> **Exercise**:
Repeat the lines from the line with "x.taddr = 0#64 ∧" to the line with "settled s k" in the listing below, keeping both end lines and adding nothing.

> **Records shown**:
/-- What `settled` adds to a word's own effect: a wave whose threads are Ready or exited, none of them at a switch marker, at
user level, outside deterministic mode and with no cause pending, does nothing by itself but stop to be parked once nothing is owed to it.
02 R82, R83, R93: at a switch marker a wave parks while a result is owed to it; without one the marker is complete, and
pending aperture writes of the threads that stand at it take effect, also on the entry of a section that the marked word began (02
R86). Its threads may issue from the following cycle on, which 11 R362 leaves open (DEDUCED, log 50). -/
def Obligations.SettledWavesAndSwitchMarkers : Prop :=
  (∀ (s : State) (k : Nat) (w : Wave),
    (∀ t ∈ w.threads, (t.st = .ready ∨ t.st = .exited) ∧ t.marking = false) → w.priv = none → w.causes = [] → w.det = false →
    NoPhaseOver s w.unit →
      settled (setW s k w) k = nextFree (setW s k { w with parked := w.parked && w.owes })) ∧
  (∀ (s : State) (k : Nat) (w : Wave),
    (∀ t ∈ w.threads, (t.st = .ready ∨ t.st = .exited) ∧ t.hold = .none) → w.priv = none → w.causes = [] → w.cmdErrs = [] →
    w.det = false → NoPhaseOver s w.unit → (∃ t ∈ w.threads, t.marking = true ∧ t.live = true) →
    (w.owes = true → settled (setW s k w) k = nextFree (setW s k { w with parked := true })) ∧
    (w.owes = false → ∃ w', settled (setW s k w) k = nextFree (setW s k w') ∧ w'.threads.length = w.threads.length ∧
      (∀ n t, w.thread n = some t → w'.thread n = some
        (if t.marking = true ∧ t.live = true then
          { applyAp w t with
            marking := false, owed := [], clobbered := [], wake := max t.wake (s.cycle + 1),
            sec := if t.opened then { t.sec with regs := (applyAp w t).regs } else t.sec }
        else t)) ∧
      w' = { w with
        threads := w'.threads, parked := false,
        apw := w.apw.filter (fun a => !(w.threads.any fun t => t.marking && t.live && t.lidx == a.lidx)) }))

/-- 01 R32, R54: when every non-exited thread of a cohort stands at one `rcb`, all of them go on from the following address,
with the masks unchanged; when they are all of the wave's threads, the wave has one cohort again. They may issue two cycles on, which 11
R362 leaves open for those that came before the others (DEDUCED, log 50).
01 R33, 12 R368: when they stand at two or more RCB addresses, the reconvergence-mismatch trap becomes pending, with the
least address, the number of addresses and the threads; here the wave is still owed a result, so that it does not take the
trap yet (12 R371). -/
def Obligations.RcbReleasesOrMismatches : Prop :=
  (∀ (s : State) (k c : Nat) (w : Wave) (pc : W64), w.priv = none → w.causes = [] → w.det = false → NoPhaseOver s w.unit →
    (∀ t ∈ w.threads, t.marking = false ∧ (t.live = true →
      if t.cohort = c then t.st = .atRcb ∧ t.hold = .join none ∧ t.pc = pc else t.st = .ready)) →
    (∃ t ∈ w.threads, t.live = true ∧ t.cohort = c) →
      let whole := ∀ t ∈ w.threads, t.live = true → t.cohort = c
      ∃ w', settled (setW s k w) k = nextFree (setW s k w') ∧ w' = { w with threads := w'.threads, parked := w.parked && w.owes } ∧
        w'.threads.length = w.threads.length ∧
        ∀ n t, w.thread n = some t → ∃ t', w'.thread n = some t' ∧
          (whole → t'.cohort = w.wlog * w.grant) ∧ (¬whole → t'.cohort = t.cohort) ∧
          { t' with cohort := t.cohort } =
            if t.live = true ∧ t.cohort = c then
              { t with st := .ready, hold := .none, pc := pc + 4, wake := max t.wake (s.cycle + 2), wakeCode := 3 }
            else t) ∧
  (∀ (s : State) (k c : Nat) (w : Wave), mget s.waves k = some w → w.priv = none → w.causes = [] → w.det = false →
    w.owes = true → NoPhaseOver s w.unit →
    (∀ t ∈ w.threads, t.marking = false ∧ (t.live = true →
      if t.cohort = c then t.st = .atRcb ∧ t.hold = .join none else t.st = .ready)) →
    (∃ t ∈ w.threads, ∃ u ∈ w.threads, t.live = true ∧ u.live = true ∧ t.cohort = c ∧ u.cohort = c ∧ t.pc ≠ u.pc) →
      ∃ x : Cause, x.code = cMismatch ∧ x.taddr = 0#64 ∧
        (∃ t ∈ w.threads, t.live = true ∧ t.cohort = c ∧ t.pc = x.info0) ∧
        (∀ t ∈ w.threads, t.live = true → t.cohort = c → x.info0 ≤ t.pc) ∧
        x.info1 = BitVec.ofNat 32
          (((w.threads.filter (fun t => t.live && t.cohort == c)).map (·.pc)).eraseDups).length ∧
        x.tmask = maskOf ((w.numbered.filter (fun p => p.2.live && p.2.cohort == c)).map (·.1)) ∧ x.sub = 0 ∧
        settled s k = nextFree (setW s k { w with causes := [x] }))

--

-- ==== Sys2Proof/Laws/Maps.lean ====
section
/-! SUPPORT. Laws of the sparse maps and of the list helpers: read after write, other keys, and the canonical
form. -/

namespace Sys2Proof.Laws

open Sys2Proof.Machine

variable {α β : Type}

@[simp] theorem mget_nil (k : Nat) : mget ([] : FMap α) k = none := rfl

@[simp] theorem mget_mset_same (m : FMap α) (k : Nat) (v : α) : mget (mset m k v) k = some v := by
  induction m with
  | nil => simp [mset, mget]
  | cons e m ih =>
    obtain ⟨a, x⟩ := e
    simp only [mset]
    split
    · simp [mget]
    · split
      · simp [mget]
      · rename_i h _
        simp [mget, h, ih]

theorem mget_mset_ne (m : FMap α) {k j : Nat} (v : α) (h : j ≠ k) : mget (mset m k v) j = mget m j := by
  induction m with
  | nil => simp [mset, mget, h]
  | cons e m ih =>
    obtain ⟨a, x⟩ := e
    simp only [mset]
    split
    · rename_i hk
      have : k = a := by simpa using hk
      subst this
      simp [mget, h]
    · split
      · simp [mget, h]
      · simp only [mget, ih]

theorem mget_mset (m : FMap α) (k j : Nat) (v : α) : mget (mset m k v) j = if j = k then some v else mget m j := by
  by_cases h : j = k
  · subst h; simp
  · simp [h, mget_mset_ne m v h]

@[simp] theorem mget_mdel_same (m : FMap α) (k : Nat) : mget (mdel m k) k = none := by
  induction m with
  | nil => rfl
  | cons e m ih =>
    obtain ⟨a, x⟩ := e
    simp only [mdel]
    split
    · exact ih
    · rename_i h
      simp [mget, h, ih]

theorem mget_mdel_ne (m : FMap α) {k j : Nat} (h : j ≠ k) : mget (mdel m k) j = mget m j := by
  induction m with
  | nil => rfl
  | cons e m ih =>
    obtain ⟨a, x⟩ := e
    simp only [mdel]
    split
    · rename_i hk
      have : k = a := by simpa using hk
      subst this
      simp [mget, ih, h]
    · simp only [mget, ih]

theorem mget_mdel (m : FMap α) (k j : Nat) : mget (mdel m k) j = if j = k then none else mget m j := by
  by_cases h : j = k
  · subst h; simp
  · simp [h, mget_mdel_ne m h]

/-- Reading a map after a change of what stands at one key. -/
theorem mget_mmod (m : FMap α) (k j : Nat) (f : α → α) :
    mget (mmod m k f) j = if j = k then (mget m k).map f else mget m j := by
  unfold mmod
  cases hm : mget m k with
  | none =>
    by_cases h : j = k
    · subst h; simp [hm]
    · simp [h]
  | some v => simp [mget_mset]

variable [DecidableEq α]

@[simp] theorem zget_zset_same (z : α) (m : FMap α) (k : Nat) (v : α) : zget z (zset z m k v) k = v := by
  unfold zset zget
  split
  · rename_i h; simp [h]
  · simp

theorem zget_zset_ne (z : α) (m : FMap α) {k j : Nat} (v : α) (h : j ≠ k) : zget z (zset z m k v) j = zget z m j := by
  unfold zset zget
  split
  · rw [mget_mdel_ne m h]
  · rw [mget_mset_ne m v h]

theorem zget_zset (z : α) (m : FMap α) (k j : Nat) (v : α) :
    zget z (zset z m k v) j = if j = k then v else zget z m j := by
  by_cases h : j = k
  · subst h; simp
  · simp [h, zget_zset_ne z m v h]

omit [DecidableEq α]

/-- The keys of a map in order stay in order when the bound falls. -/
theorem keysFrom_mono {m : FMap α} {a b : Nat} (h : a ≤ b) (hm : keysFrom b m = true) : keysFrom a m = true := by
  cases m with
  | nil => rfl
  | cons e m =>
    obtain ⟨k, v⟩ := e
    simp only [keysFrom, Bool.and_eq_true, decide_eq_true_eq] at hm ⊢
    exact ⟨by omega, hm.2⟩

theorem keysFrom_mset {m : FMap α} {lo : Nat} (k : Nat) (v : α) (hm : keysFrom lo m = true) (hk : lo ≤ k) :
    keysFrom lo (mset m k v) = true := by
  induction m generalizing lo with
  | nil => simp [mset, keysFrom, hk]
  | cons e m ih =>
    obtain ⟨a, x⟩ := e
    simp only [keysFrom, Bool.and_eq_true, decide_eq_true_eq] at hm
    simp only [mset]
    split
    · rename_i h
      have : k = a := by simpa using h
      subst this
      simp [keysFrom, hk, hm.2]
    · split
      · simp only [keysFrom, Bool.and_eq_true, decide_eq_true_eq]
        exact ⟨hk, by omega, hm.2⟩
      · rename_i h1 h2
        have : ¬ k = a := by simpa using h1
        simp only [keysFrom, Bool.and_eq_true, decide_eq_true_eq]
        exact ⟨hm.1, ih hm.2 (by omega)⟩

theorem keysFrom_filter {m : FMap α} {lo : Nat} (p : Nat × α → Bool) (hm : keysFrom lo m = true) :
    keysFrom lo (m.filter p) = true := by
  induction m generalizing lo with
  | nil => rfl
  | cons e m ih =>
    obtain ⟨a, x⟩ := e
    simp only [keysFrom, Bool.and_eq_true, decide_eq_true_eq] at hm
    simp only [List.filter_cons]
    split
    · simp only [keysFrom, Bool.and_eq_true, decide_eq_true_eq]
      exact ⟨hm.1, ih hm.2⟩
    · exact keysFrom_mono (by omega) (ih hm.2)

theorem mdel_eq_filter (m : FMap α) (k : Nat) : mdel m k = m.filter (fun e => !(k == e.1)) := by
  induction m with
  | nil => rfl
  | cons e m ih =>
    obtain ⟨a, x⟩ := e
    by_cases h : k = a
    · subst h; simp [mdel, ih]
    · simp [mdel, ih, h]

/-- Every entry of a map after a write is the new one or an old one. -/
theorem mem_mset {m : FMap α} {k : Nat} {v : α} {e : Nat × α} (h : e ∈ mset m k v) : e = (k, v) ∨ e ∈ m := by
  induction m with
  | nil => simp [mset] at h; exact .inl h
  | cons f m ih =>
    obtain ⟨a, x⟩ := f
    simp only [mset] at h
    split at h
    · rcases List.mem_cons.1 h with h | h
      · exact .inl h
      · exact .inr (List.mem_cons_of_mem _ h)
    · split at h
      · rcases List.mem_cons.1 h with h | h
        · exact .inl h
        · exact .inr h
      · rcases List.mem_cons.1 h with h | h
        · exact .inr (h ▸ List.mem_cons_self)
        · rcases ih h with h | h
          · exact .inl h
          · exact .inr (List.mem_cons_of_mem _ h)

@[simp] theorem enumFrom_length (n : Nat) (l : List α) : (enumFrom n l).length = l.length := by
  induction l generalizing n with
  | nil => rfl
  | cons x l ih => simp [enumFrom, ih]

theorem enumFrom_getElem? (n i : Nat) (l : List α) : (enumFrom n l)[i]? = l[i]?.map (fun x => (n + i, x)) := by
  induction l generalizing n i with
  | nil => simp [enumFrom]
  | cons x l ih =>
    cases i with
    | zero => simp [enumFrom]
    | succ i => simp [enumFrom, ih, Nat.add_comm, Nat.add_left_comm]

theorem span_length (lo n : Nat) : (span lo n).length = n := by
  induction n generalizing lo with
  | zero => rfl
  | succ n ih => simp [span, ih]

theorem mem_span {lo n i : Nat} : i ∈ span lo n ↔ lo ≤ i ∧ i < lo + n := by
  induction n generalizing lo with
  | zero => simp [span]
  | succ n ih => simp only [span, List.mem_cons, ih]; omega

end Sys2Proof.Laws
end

--

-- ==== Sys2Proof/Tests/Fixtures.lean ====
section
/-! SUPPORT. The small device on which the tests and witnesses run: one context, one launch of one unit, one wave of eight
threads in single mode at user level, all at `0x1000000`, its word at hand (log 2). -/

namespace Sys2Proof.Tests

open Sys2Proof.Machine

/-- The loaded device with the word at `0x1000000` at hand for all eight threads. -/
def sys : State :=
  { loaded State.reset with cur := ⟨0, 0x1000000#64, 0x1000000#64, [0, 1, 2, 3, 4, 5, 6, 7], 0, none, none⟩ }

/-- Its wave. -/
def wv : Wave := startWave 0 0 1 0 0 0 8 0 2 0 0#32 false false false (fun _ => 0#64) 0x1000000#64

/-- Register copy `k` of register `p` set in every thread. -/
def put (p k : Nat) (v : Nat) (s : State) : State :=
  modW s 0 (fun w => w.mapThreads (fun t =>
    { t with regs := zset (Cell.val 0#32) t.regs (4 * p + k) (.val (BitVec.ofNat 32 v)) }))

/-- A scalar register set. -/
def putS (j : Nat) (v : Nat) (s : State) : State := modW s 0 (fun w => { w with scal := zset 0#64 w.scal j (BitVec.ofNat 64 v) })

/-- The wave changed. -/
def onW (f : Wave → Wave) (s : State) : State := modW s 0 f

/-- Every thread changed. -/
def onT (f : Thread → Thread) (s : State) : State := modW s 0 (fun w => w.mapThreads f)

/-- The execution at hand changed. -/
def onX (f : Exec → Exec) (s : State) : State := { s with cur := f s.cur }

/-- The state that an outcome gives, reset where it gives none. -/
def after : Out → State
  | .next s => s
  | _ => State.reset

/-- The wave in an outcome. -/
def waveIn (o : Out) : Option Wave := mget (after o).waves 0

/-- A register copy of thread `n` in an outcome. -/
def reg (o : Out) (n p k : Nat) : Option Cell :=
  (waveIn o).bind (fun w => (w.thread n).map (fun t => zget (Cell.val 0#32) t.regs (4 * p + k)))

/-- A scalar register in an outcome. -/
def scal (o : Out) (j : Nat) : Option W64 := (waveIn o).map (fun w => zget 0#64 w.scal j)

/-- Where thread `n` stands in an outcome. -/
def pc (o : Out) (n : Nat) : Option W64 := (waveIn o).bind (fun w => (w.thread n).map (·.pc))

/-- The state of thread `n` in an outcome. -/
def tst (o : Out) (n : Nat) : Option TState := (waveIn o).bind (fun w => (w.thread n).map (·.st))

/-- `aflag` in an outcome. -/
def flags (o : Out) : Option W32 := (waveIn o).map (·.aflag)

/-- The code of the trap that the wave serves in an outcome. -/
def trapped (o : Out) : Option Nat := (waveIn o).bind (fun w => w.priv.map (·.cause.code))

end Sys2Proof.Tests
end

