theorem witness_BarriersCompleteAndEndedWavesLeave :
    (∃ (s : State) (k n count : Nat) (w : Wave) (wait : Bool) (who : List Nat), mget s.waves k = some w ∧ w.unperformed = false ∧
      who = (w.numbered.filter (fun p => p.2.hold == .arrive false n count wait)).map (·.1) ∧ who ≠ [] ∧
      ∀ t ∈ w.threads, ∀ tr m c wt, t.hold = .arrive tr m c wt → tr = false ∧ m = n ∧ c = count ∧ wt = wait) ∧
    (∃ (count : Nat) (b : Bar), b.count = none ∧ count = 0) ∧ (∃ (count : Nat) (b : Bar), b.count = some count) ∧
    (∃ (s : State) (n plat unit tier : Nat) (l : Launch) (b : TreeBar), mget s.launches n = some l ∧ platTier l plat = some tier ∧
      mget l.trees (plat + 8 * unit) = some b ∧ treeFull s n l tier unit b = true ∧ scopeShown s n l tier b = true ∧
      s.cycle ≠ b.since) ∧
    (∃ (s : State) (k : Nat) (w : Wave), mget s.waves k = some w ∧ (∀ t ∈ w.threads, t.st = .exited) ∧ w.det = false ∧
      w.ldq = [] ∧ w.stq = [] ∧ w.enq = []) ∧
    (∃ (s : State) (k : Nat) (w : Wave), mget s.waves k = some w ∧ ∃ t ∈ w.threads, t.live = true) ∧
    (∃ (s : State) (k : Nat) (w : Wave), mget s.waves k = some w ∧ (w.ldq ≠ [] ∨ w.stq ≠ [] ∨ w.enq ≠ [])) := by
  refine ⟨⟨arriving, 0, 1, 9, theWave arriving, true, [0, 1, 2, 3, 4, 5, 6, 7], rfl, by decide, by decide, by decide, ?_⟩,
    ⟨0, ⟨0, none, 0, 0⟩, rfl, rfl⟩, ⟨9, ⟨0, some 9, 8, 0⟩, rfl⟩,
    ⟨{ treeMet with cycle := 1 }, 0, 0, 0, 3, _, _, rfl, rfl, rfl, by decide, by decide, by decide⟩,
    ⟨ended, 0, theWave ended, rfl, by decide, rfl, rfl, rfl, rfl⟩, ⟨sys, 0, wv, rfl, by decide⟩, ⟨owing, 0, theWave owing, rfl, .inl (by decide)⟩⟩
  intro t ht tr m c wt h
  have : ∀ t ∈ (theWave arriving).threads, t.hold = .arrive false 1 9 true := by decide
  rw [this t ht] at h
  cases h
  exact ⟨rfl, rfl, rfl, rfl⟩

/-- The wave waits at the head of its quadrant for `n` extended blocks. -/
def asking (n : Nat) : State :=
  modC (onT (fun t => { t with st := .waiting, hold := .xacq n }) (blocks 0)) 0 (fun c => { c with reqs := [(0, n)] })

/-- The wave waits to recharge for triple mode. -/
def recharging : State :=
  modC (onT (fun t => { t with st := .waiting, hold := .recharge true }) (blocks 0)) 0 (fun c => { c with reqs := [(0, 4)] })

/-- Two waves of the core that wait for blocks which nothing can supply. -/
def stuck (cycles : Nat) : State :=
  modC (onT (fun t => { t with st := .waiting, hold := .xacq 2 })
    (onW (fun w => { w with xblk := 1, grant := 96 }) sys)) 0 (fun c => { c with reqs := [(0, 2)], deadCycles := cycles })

> **Solution to this exercise**:
      ∃ x : Cause, x.code = cMismatch ∧ x.taddr = 0#64 ∧
        (∃ t ∈ w.threads, t.live = true ∧ t.cohort = c ∧ t.pc = x.info0) ∧
        (∀ t ∈ w.threads, t.live = true → t.cohort = c → x.info0 ≤ t.pc) ∧
        x.info1 = BitVec.ofNat 32
          (((w.threads.filter (fun t => t.live && t.cohort == c)).map (·.pc)).eraseDups).length ∧
        x.tmask = maskOf ((w.numbered.filter (fun p => p.2.live && p.2.cohort == c)).map (·.1)) ∧ x.sub = 0 ∧
        settled s k = nextFree (setW s k { w with causes := [x] }))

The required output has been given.